-- ==== Sys2Proof/Laws/Exec.lean ====
section
/-!
SUPPORT. What `exec` does with each command, as the meaning of the command says it.
-/
namespace Sys2Proof.Machine
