-- ==== Sys2Proof/Laws/Frame.lean ====
section
/-!
SUPPORT. What the operations of the machine keep: the order code, the queue of waiting commands and the bytes of both
memories. One lemma for each operation on the state that changes none of them.
-/
namespace Sys2Proof.Machine
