theorem execPlSub_ok (h : Ok o q s) (e space addr : Nat) : Goes (Ok o q) (execPlSub e space addr s) :=
  plumb_ok h _ _ _ _ _ _ _ (fun _ _ => plOnWord_body)

theorem execPlMul_ok (h : Ok o q s) (e space addr : Nat) : Goes (Ok o q) (execPlMul e space addr s) :=
  plumb_ok h _ _ _ _ _ _ _ (fun _ _ => plOnWord_body)

theorem execPlAddd_ok (h : Ok o q s) (e space addr : Nat) : Goes (Ok o q) (execPlAddd e space addr s) :=
  plumb_ok h _ _ _ _ _ _ _ (fun _ _ => plOnDouble_body)

theorem execPlSubd_ok (h : Ok o q s) (e space addr : Nat) : Goes (Ok o q) (execPlSubd e space addr s) :=
  plumb_ok h _ _ _ _ _ _ _ (fun _ _ => plOnDouble_body)

theorem execPlNeg_ok (h : Ok o q s) (e space addr : Nat) : Goes (Ok o q) (execPlNeg e space addr s) :=
  plumb_ok h _ _ _ _ _ _ _ (fun _ _ => plReg_body)

theorem execPlAndw_ok (h : Ok o q s) (e space addr : Nat) : Goes (Ok o q) (execPlAndw e space addr s) :=
  plumb_ok h _ _ _ _ _ _ _ (fun _ _ => plOnWord_body)

theorem execPlOrw_ok (h : Ok o q s) (e space addr : Nat) : Goes (Ok o q) (execPlOrw e space addr s) :=
  plumb_ok h _ _ _ _ _ _ _ (fun _ _ => plOnWord_body)

theorem execPlXorw_ok (h : Ok o q s) (e space addr : Nat) : Goes (Ok o q) (execPlXorw e space addr s) :=
  plumb_ok h _ _ _ _ _ _ _ (fun _ _ => plOnWord_body)

theorem execPlShl_ok (h : Ok o q s) (e space addr : Nat) : Goes (Ok o q) (execPlShl e space addr s) :=
  plumb_ok h _ _ _ _ _ _ _ (fun _ _ => plCount_body)

theorem execPlShr_ok (h : Ok o q s) (e space addr : Nat) : Goes (Ok o q) (execPlShr e space addr s) :=
  plumb_ok h _ _ _ _ _ _ _ (fun _ _ => plCount_body)

theorem execPlShru_ok (h : Ok o q s) (e space addr : Nat) : Goes (Ok o q) (execPlShru e space addr s) :=
  plumb_ok h _ _ _ _ _ _ _ (fun _ _ => plCount_body)

theorem execPlBtst_ok (h : Ok o q s) (e space addr : Nat) : Goes (Ok o q) (execPlBtst e space addr s) :=
  plumb_ok h _ _ _ _ _ _ _ (fun _ _ => plCount_body)

theorem execPlLwb_ok (h : Ok o q s) (e space addr : Nat) : Goes (Ok o q) (execPlLwb e space addr s) :=
  plumb_ok h _ _ _ _ _ _ _ (fun _ _ => plReg_body)

theorem execPlCeq_ok (h : Ok o q s) (e space addr : Nat) : Goes (Ok o q) (execPlCeq e space addr s) :=
  plumb_ok h _ _ _ _ _ _ _ (fun _ _ => plOnWord_body)

theorem execPlCne_ok (h : Ok o q s) (e space addr : Nat) : Goes (Ok o q) (execPlCne e space addr s) :=
  plumb_ok h _ _ _ _ _ _ _ (fun _ _ => plOnWord_body)

theorem execPlClt_ok (h : Ok o q s) (e space addr : Nat) : Goes (Ok o q) (execPlClt e space addr s) :=
  plumb_ok h _ _ _ _ _ _ _ (fun _ _ => plOnWord_body)

theorem execPlCle_ok (h : Ok o q s) (e space addr : Nat) : Goes (Ok o q) (execPlCle e space addr s) :=
  plumb_ok h _ _ _ _ _ _ _ (fun _ _ => plOnWord_body)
____
▸ **What this task involves**: Among the records, find all lines that include the string "SUPPORT" and return them.

▸ **Worked solution**:
SUPPORT. What `exec` does with each command, as the meaning of the command says it.
SUPPORT. What the operations of the machine keep: the order code, the queue of waiting commands and the bytes of both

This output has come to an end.